Our early sisters were born in the margins, right where Pope Francis is directing religious and the church to go to today. From that graced space of the margins, these brave sisters gave all they had in the spirit and imitation of Saints Francis and Clare.

Our world and circumstances are very different today than in the earliest years of this fledgling community, but the common thread I found is the uncertainty of the future. The early years were lived in great material, but especially spiritual, poverty. Not knowing what the future would hold, those sisters relied on God — they had to. I can only imagine the hope, faith, and great love they had in order to radically live the Gospel. I am inspired and feel a deep connection to their enthusiastic "yes" to God. Although the precise form that religious life will take in the future is unclear, we each find ways to say "yes" to God.
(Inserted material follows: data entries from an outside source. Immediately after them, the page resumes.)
/-! `tick` -/

@[simp] theorem State.tick_cfg (s : State) : (s.tick).cfg = s.cfg := by rw [State.tick_eq]
@[simp] theorem State.tick_x (s : State) : (s.tick).x = s.x := by rw [State.tick_eq]
@[simp] theorem State.tick_sp (s : State) : (s.tick).sp = s.sp := by rw [State.tick_eq]
@[simp] theorem State.tick_pc (s : State) : (s.tick).pc = s.pc := by rw [State.tick_eq]
@[simp] theorem State.tick_pstate (s : State) : (s.tick).pstate = s.pstate := by rw [State.tick_eq]
@[simp] theorem State.tick_vec (s : State) : (s.tick).vec = s.vec := by rw [State.tick_eq]
@[simp] theorem State.tick_mem (s : State) : (s.tick).mem = s.mem := by rw [State.tick_eq]
@[simp] theorem State.tick_tags (s : State) : (s.tick).tags = s.tags := by rw [State.tick_eq]
@[simp] theorem State.tick_monitor (s : State) :
    (s.tick).monitor = s.monitor := by rw [State.tick_eq]
@[simp] theorem State.tick_eventReg (s : State) :
    (s.tick).eventReg = s.eventReg := by rw [State.tick_eq]
@[simp] theorem State.tick_sleep (s : State) : (s.tick).sleep = s.sleep := by rw [State.tick_eq]
@[simp] theorem State.tick_power (s : State) : (s.tick).power = s.power := by rw [State.tick_eq]
@[simp] theorem State.tick_tlb (s : State) : (s.tick).tlb = s.tlb := by rw [State.tick_eq]
@[simp] theorem State.tick_l1i (s : State) : s.tick.cache.l1i = s.cache.l1i := by
  rw [State.tick_cache]
@[simp] theorem State.tick_l1d (s : State) : s.tick.cache.l1d = s.cache.l1d := by
  rw [State.tick_cache]
@[simp] theorem State.tick_l2 (s : State) : s.tick.cache.l2 = s.cache.l2 := by
  rw [State.tick_cache]
@[simp] theorem State.tick_old (s : State) : s.tick.cache.old = s.cache.old := by
  rw [State.tick_cache]
@[simp] theorem State.tick_older (s : State) : s.tick.cache.older = s.cache.older := by
  rw [State.tick_cache]
@[simp] theorem State.tick_lookups (s : State) : s.tick.cache.lookups = s.cache.lookups := by
  rw [State.tick_cache]
@[simp] theorem State.tick_evictions (s : State) :
    s.tick.cache.evictions = s.cache.evictions := by rw [State.tick_cache]
@[simp] theorem State.tick_mwb (s : State) : (s.tick).mwb = s.mwb := by rw [State.tick_eq]
@[simp] theorem State.tick_returnStack (s : State) :
    (s.tick).returnStack = s.returnStack := by rw [State.tick_eq]
@[simp] theorem State.tick_predictor (s : State) :
    (s.tick).predictor = s.predictor := by rw [State.tick_eq]
@[simp] theorem State.tick_gic (s : State) : (s.tick).gic = s.gic := by rw [State.tick_eq]
@[simp] theorem State.tick_gicDisabled (s : State) :
    (s.tick).gicDisabled = s.gicDisabled := by rw [State.tick_eq]
@[simp] theorem State.tick_ram (s : State) : (s.tick).ram = s.ram := by rw [State.tick_eq]
@[simp] theorem State.tick_spe (s : State) : (s.tick).spe = s.spe := by rw [State.tick_eq]
@[simp] theorem State.tick_debug (s : State) : (s.tick).dbg = s.dbg := by rw [State.tick_eq]
@[simp] theorem State.tick_osLock (s : State) : (s.tick).osLock = s.osLock := by rw [State.tick_eq]
@[simp] theorem State.tick_throttle (s : State) :
    (s.tick).throttle = s.throttle := by rw [State.tick_eq]
@[simp] theorem State.tick_bus (s : State) : (s.tick).bus = s.bus := by rw [State.tick_eq]
@[simp] theorem State.tick_events (s : State) : (s.tick).events = s.events := by rw [State.tick_eq]
@[simp] theorem State.tick_inbox (s : State) : (s.tick).inbox = s.inbox := by rw [State.tick_eq]
@[simp] theorem State.tick_exclBudget (s : State) :
    (s.tick).exclBudget = s.exclBudget := by rw [State.tick_eq]

/-! `setX` -/

@[simp] theorem State.setX_cfg (s : State) (r : Reg) (v : Word) :
    (s.setX r v).cfg = s.cfg := by unfold State.setX; split <;> rfl
@[simp] theorem State.setX_sp (s : State) (r : Reg) (v : Word) :
    (s.setX r v).sp = s.sp := by unfold State.setX; split <;> rfl
@[simp] theorem State.setX_pc (s : State) (r : Reg) (v : Word) :
    (s.setX r v).pc = s.pc := by unfold State.setX; split <;> rfl
@[simp] theorem State.setX_pstate (s : State) (r : Reg) (v : Word) :
    (s.setX r v).pstate = s.pstate := by unfold State.setX; split <;> rfl
@[simp] theorem State.setX_vec (s : State) (r : Reg) (v : Word) :
    (s.setX r v).vec = s.vec := by unfold State.setX; split <;> rfl
@[simp] theorem State.setX_sys (s : State) (r : Reg) (v : Word) :
    (s.setX r v).sys = s.sys := by unfold State.setX; split <;> rfl
@[simp] theorem State.setX_unsynced (s : State) (r : Reg) (v : Word) :
    (s.setX r v).unsynced = s.unsynced := by unfold State.setX; split <;> rfl
@[simp] theorem State.setX_mem (s : State) (r : Reg) (v : Word) :
    (s.setX r v).mem = s.mem := by unfold State.setX; split <;> rfl
@[simp] theorem State.setX_tags (s : State) (r : Reg) (v : Word) :
    (s.setX r v).tags = s.tags := by unfold State.setX; split <;> rfl
@[simp] theorem State.setX_poison (s : State) (r : Reg) (v : Word) :
    (s.setX r v).poison = s.poison := by unfold State.setX; split <;> rfl
@[simp] theorem State.setX_monitor (s : State) (r : Reg) (v : Word) :
    (s.setX r v).monitor = s.monitor := by unfold State.setX; split <;> rfl
@[simp] theorem State.setX_eventReg (s : State) (r : Reg) (v : Word) :
    (s.setX r v).eventReg = s.eventReg := by unfold State.setX; split <;> rfl
@[simp] theorem State.setX_sleep (s : State) (r : Reg) (v : Word) :
    (s.setX r v).sleep = s.sleep := by unfold State.setX; split <;> rfl
@[simp] theorem State.setX_power (s : State) (r : Reg) (v : Word) :
    (s.setX r v).power = s.power := by unfold State.setX; split <;> rfl
@[simp] theorem State.setX_tlb (s : State) (r : Reg) (v : Word) :
    (s.setX r v).tlb = s.tlb := by unfold State.setX; split <;> rfl
@[simp] theorem State.setX_cache (s : State) (r : Reg) (v : Word) :
    (s.setX r v).cache = s.cache := by unfold State.setX; split <;> rfl
@[simp] theorem State.setX_mwb (s : State) (r : Reg) (v : Word) :
    (s.setX r v).mwb = s.mwb := by unfold State.setX; split <;> rfl
@[simp] theorem State.setX_returnStack (s : State) (r : Reg) (v : Word) :
    (s.setX r v).returnStack = s.returnStack := by unfold State.setX; split <;> rfl
@[simp] theorem State.setX_predictor (s : State) (r : Reg) (v : Word) :
    (s.setX r v).predictor = s.predictor := by unfold State.setX; split <;> rfl
@[simp] theorem State.setX_irq (s : State) (r : Reg) (v : Word) :
    (s.setX r v).irq = s.irq := by unfold State.setX; split <;> rfl
@[simp] theorem State.setX_gic (s : State) (r : Reg) (v : Word) :
    (s.setX r v).gic = s.gic := by unfold State.setX; split <;> rfl
@[simp] theorem State.setX_gicDisabled (s : State) (r : Reg) (v : Word) :
    (s.setX r v).gicDisabled = s.gicDisabled := by unfold State.setX; split <;> rfl
@[simp] theorem State.setX_ram (s : State) (r : Reg) (v : Word) :
    (s.setX r v).ram = s.ram := by unfold State.setX; split <;> rfl
@[simp] theorem State.setX_ras (s : State) (r : Reg) (v : Word) :
    (s.setX r v).ras = s.ras := by unfold State.setX; split <;> rfl
@[simp] theorem State.setX_sysCount (s : State) (r : Reg) (v : Word) :
    (s.setX r v).sysCount = s.sysCount := by unfold State.setX; split <;> rfl
@[simp] theorem State.setX_spe (s : State) (r : Reg) (v : Word) :
    (s.setX r v).spe = s.spe := by unfold State.setX; split <;> rfl
@[simp] theorem State.setX_debug (s : State) (r : Reg) (v : Word) :
    (s.setX r v).dbg = s.dbg := by unfold State.setX; split <;> rfl
@[simp] theorem State.setX_osLock (s : State) (r : Reg) (v : Word) :
    (s.setX r v).osLock = s.osLock := by unfold State.setX; split <;> rfl
@[simp] theorem State.setX_trace (s : State) (r : Reg) (v : Word) :
    (s.setX r v).trace = s.trace := by unfold State.setX; split <;> rfl
@[simp] theorem State.setX_throttle (s : State) (r : Reg) (v : Word) :
    (s.setX r v).throttle = s.throttle := by unfold State.setX; split <;> rfl
@[simp] theorem State.setX_bus (s : State) (r : Reg) (v : Word) :
    (s.setX r v).bus = s.bus := by unfold State.setX; split <;> rfl
@[simp] theorem State.setX_events (s : State) (r : Reg) (v : Word) :
    (s.setX r v).events = s.events := by unfold State.setX; split <;> rfl
@[simp] theorem State.setX_inbox (s : State) (r : Reg) (v : Word) :
    (s.setX r v).inbox = s.inbox := by unfold State.setX; split <;> rfl
@[simp] theorem State.setX_exclBudget (s : State) (r : Reg) (v : Word) :
    (s.setX r v).exclBudget = s.exclBudget := by unfold State.setX; split <;> rfl
@[simp] theorem State.setX_draws (s : State) (r : Reg) (v : Word) :
    (s.setX r v).draws = s.draws := by unfold State.setX; split <;> rfl
@[simp] theorem State.setX_get (s : State) (r : Reg) (v : Word) (q : SysReg) :
    (s.setX r v).get q = s.get q := by simp [State.get]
That "yes" has to be strong and steady to respond to the needs of the time and place. Now instead of being in the margins, we have to continually seek out the margins because of the very nature of how the world has changed.

I stand on the shoulders of those who came before me. Those early seeds were transformed into deep roots that continue to feed and nurture a mighty tree, the tree reflected on my community's chapel doors. I continue to be inspired and spiritually nourished by those deep roots of the brave and faithful women who came before me.

One hundred and fifty years from now, there will be future sisters that see this point in the community history as the halfway point. I cannot even begin to guess what life will be like 150 years from now. How will the Sisters of St. Francis radically live the Gospel in 2166? Rooted in the Gospel and rooted in love.